* **What is required**
Wherever the line with "load of the" sits in the listing below, transcribe from it up to and including the line with "R163, R169). -/", exactly, and leave the remaining lines out.

* **Dataset extract**
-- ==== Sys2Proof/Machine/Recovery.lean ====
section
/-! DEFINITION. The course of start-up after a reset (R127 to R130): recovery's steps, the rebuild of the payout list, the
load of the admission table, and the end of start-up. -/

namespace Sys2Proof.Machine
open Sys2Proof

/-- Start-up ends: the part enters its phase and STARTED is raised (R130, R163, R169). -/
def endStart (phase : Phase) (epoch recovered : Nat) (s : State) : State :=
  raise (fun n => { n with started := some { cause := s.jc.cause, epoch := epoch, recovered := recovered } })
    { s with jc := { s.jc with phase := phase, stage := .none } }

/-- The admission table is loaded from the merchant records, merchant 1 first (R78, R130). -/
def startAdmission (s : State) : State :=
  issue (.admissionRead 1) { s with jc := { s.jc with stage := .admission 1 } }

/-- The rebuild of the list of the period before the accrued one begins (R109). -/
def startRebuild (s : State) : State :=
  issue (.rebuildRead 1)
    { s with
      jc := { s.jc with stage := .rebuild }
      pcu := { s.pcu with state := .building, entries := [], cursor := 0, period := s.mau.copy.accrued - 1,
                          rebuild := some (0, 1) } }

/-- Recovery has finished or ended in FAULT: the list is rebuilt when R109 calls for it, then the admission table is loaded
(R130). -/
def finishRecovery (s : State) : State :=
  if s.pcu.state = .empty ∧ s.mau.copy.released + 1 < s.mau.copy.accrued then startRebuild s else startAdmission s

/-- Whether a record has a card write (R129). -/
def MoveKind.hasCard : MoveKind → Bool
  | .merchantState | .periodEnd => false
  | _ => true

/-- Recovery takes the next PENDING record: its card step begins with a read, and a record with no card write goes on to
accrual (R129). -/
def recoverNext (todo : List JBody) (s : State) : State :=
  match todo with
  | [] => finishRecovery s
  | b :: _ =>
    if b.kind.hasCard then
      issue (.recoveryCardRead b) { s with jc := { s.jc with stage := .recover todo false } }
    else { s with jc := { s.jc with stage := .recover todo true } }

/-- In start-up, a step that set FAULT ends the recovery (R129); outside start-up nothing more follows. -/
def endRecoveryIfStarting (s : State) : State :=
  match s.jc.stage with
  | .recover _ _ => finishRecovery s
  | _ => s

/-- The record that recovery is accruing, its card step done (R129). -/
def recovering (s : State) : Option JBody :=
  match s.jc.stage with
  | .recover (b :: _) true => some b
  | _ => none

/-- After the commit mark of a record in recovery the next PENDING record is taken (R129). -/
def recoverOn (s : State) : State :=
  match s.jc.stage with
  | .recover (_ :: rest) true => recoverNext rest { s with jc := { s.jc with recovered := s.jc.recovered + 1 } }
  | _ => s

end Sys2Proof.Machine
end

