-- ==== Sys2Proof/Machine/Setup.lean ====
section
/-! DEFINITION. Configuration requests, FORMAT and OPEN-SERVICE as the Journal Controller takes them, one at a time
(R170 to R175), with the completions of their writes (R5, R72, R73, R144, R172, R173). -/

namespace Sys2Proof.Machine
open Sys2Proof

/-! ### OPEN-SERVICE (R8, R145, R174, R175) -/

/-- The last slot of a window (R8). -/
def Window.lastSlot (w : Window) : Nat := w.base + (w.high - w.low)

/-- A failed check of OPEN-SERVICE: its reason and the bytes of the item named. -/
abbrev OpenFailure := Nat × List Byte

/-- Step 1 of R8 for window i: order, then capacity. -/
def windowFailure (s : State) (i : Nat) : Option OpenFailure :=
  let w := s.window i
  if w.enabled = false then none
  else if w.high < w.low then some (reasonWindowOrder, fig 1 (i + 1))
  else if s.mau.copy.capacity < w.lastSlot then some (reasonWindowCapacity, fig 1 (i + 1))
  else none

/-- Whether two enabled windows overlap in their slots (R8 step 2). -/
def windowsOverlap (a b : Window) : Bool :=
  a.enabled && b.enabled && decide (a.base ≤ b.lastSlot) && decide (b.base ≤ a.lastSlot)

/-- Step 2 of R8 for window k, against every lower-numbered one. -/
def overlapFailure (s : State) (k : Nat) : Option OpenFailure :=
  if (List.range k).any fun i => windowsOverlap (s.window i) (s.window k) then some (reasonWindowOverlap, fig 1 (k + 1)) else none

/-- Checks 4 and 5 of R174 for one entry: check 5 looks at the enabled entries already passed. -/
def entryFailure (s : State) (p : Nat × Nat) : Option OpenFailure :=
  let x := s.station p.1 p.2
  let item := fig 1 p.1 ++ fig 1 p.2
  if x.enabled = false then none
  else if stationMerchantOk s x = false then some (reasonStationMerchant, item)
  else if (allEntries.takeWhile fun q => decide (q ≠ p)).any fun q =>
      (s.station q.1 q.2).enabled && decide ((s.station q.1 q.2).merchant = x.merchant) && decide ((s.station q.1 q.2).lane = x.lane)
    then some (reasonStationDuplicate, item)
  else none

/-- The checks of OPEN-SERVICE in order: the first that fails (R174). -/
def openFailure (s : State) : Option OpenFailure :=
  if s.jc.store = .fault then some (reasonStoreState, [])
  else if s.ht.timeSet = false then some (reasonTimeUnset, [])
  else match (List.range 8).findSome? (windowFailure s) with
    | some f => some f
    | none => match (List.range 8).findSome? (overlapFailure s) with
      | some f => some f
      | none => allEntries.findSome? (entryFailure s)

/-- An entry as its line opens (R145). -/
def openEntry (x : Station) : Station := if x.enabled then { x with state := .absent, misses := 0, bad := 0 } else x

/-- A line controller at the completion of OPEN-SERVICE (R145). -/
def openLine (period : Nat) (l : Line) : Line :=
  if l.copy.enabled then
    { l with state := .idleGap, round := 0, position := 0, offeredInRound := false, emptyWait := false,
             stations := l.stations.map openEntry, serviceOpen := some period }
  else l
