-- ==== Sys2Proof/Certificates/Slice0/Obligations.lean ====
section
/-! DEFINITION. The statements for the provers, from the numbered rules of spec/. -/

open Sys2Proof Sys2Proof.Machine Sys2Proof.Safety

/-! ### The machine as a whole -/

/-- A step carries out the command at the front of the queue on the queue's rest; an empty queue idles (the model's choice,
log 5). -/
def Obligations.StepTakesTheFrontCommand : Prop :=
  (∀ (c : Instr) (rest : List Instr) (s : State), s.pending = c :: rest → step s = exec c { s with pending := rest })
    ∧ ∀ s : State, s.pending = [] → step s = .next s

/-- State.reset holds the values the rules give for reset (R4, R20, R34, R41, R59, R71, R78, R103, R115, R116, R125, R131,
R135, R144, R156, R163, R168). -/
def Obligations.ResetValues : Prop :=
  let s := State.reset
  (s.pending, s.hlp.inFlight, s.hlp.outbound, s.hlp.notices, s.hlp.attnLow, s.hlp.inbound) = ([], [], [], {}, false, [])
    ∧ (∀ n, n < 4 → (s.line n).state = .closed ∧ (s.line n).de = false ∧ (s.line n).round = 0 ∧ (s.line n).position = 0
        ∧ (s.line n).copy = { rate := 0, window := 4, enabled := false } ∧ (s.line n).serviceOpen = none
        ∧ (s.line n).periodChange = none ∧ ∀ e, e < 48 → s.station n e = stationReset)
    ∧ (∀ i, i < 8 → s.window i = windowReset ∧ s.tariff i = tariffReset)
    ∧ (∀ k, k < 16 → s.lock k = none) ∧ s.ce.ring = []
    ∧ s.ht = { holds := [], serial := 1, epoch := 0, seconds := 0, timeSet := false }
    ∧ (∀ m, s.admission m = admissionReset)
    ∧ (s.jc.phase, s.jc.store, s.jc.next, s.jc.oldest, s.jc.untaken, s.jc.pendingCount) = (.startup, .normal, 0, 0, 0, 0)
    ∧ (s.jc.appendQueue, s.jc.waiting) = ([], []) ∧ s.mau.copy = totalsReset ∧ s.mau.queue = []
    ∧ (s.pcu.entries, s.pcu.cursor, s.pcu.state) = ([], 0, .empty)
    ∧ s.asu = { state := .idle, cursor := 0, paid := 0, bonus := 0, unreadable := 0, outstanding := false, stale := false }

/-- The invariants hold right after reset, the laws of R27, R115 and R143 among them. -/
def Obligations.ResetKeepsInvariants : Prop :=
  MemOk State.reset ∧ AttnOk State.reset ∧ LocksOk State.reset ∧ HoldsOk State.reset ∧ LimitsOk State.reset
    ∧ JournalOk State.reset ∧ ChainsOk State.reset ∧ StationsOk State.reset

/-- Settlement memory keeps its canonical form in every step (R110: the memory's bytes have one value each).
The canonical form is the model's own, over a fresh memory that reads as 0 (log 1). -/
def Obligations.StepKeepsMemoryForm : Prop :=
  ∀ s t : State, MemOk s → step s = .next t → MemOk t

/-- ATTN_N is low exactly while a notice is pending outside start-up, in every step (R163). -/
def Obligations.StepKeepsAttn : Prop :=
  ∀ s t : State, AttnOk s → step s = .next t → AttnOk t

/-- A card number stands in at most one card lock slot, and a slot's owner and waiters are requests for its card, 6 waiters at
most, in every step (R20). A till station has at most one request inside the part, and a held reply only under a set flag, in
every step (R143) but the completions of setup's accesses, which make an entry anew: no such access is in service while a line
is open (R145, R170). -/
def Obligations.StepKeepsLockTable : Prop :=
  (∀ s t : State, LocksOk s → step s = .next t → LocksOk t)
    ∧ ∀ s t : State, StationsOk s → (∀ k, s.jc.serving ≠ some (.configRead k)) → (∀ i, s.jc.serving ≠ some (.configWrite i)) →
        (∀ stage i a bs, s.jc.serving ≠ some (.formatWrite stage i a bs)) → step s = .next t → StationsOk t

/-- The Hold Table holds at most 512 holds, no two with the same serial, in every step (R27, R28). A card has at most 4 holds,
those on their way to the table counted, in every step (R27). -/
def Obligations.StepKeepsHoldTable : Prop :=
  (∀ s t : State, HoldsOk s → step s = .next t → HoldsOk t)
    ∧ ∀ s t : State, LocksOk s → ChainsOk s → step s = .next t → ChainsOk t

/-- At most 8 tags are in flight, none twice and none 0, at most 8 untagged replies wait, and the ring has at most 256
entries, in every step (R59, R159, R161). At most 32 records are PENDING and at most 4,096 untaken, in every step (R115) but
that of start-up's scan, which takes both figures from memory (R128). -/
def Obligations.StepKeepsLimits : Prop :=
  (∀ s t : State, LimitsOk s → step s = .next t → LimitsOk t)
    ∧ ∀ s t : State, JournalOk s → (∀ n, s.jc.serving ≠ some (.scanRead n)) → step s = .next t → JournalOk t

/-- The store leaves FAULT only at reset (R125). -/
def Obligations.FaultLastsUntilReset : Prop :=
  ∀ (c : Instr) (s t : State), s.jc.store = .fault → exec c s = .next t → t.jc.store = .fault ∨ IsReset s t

* **Solved problem**
load of the admission table, and the end of start-up. -/

namespace Sys2Proof.Machine
open Sys2Proof

/-- Start-up ends: the part enters its phase and STARTED is raised (R130, R163, R169). -/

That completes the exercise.